Rogan is 58 and McCusker just turned 40, with McCusker noting he aged dramatically after having kids due to sleep deprivation. Rogan recommends 20 grams of creatine daily for sleep issues, split into two doses, and emphasizes taking vitamin D with K2, magnesium, and dietary fats for optimal absorption. McCusker is extremely sensitive to caffeine and quit completely because it prevents him from sleeping and eliminates his dreams. The carnivore diet debate continues, with McCusker trying it for 17 days before concluding he needed vegetables, while carnivore advocates claim fiber is unnecessary. Historical Americans ate far less than modern people, with Civil War soldiers averaging 130 pounds, and hunter-gatherers typically getting one meal per day.

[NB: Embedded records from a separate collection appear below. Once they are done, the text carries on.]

-- ==== Sys2Proof/Machine/Countermeasures.lean ====
section
/-!
DEFINITION. The countermeasures' micro-steps and macros (44_countermeasures R171, R172, R175, R176, R181, R182). Every
pseudorandom value is a draw, and `prng` is then replaced by a draw (R12, D12).
-/
namespace Sys2Proof.Machine

/-- DELAY's effect: `t` ticks, `t` drawn between the class's bounds, in place of the macro (R172). -/
def State.expandDelay (s : State) (c : DelayClass) : State :=
  let t := s.drawIn (Config.delayMin c) (Config.delayMax c)
  (t.2.redrawPrng).prepend (List.replicate t.1 .idle)

/-- DECOY_GROUP's effect: `cnt` in 1..3, `pos` in 0..cnt-1, the call group in place of the macro (R175). -/
def State.expandGroup (s : State) (kind : RoundKind) (x : Target) (n : Fin 11) : State :=
  let cnt := s.drawIn 1 3
  let pos := cnt.2.drawIn 0 (cnt.1 - 1)
  (pos.2.redrawPrng).prepend (groupExpansion kind x n cnt.1 pos.1)

/-- IDLE: nothing changes (R171). -/
def execIdle (s : State) : Result := .next s

/-- DELAY c (R172). -/
def execDelay (c : DelayClass) (s : State) : Result := s.expanded fun t => t.expandDelay c

/-- DECOY_GROUP K X, n (R175). -/
def execDecoyGroup (kind : RoundKind) (x : Target) (n : Fin 11) (s : State) : Result :=
  s.expanded fun t => t.expandGroup kind x n

/-- DECOY_FILL: SCR_STATE, SCR_KEY and `prng` become draws (R176). -/
def execDecoyFill (s : State) : Result :=
  let b := s.drawBlock
  let k := (b.2.putScrState b.1).drawBlock
  .next (k.2.putScrKey k.1).redrawPrng

/-- DFA_SNAPSHOT: DFA_COPY takes STATE (R181). -/
def execDfaSnapshot (s : State) : Result :=
  let r := s.readState
  .next (r.2.putDfaCopy r.1)

/-- DFA_COMPARE: on a mismatch STATE becomes sixteen zero bytes, in the same step (R182). -/
def execDfaCompare (s : State) : Result :=
  let r := s.readState
  if r.1 = r.2.dfaCopy then .next r.2 else .next (r.2.putState zeroBlock).countMismatch

/-- DUAL: the dual computation of the running command's body (R181; log 18). -/
def execDual (s : State) : Result :=
  match s.seq with
  | .idle => .refused .macroOutsideList
  | .running c _ =>
    if c.isCipher then .next (s.prepend (dualExpansion s.config c)) else .refused .dualWithoutBody

end Sys2Proof.Machine
end

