-- ==== Sys2Proof/Machine/Dispatch.lean ====
section
/-!
DEFINITION. The meaning of every instruction, one arm each.
-/
namespace Sys2Proof.Machine

/-- Execute one instruction. -/
def exec (i : Instr) (s : State) : Host.Outcome State Fault Refusal :=
  match i with
  | .expandKey => Sys2Proof.Machine.execExpandKey s
  | .ecbEnc => Sys2Proof.Machine.execEcbEnc s
  | .ecbDec => Sys2Proof.Machine.execEcbDec s
  | .cbcEnc => Sys2Proof.Machine.execCbcEnc s
  | .cbcDec => Sys2Proof.Machine.execCbcDec s
  | .seed => Sys2Proof.Machine.execSeed s
  | .hostWr a d => Sys2Proof.Machine.execHostWr a d s
  | .hostRd a => Sys2Proof.Machine.execHostRd a s
  | .keyCopy => Sys2Proof.Machine.execKeyCopy s
  | .keyWord w => Sys2Proof.Machine.execKeyWord w s
  | .subBytes x => Sys2Proof.Machine.execSubBytes x s
  | .invSubBytes x => Sys2Proof.Machine.execInvSubBytes x s
  | .shiftRows x => Sys2Proof.Machine.execShiftRows x s
  | .invShiftRows x => Sys2Proof.Machine.execInvShiftRows x s
  | .mixColumns x => Sys2Proof.Machine.execMixColumns x s
  | .invMixColumns x => Sys2Proof.Machine.execInvMixColumns x s
  | .addRoundKey x k => Sys2Proof.Machine.execAddRoundKey x k s
  | .xorIv x => Sys2Proof.Machine.execXorIv x s
  | .round x k => Sys2Proof.Machine.execRound x k s
  | .lastRound x k => Sys2Proof.Machine.execLastRound x k s
  | .firstInvRound x k => Sys2Proof.Machine.execFirstInvRound x k s
  | .invRound x k => Sys2Proof.Machine.execInvRound x k s
  | .idle => Sys2Proof.Machine.execIdle s
  | .delay c => Sys2Proof.Machine.execDelay c s
  | .decoyGroup kind x n => Sys2Proof.Machine.execDecoyGroup kind x n s
  | .decoyFill => Sys2Proof.Machine.execDecoyFill s
  | .dfaSnapshot => Sys2Proof.Machine.execDfaSnapshot s
  | .dfaCompare => Sys2Proof.Machine.execDfaCompare s
  | .dual => Sys2Proof.Machine.execDual s
  | .prngSeed => Sys2Proof.Machine.execPrngSeed s
  | .sboxLookup b => Sys2Proof.Machine.execSboxLookup b s
  | .invSboxLookup b => Sys2Proof.Machine.execInvSboxLookup b s
  | .gfMul a b poly => Sys2Proof.Machine.execGfMul a b poly s

end Sys2Proof.Machine
end

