-- ==== Sys2Proof/Machine/Step.lean ====
section
/-!
DEFINITION. One step of the machine: one agent's turn (60_exceptions R211), then the macros that have reached the head
of the sequencer's list are replaced (30_encoding R76). And the word the next step takes.
-/
namespace Sys2Proof.Machine

/-- One step. -/
def step (s : State) : Host.Outcome State Fault Refusal :=
  mapNext settle (takeTurn s.nextTurn s.dropTurn)

/-- `s` with the instruction of the word `w` of `nbits` bits placed where the next step takes it (log 21). A word that
is no instruction leaves `s` as it is. -/
def State.withFetchWord (s : State) (nbits w : Nat) : State :=
  match Sys2Proof.decodeTableWord nbits w with
  | some i => s.placeWord i
  | none => s

end Sys2Proof.Machine
end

Prince Andrew's arrest marks the first time in perhaps 500 years a prince has been arrested, suggesting the royal family saw damning evidence from the Epstein files. Epstein's death remains suspicious, with his cellmate being a hulking former cop turned contract killer, and camera footage of incidents either lost or never captured. Bob Lazar's account of back-engineering UFOs at Area 51 remains consistent after years, describing crafts with no welds designed for three-foot-tall beings powered by Element 115. Trump's statement that Obama gave out classified information about aliens essentially confirms their existence, according to Rogan's analysis. McCusker's social work graduate program exemplified the ideological extremism Peterson warned about, with classes dominated by discussions of oppression rather than clinical skills, and students attempting to expel him over his podcast. Therapy's effectiveness varies tremendously, with McCusker arguing it can provide valuable outside perspectives for people trapped in dysfunctional family systems, but questioning whether lifelong therapy is beneficial.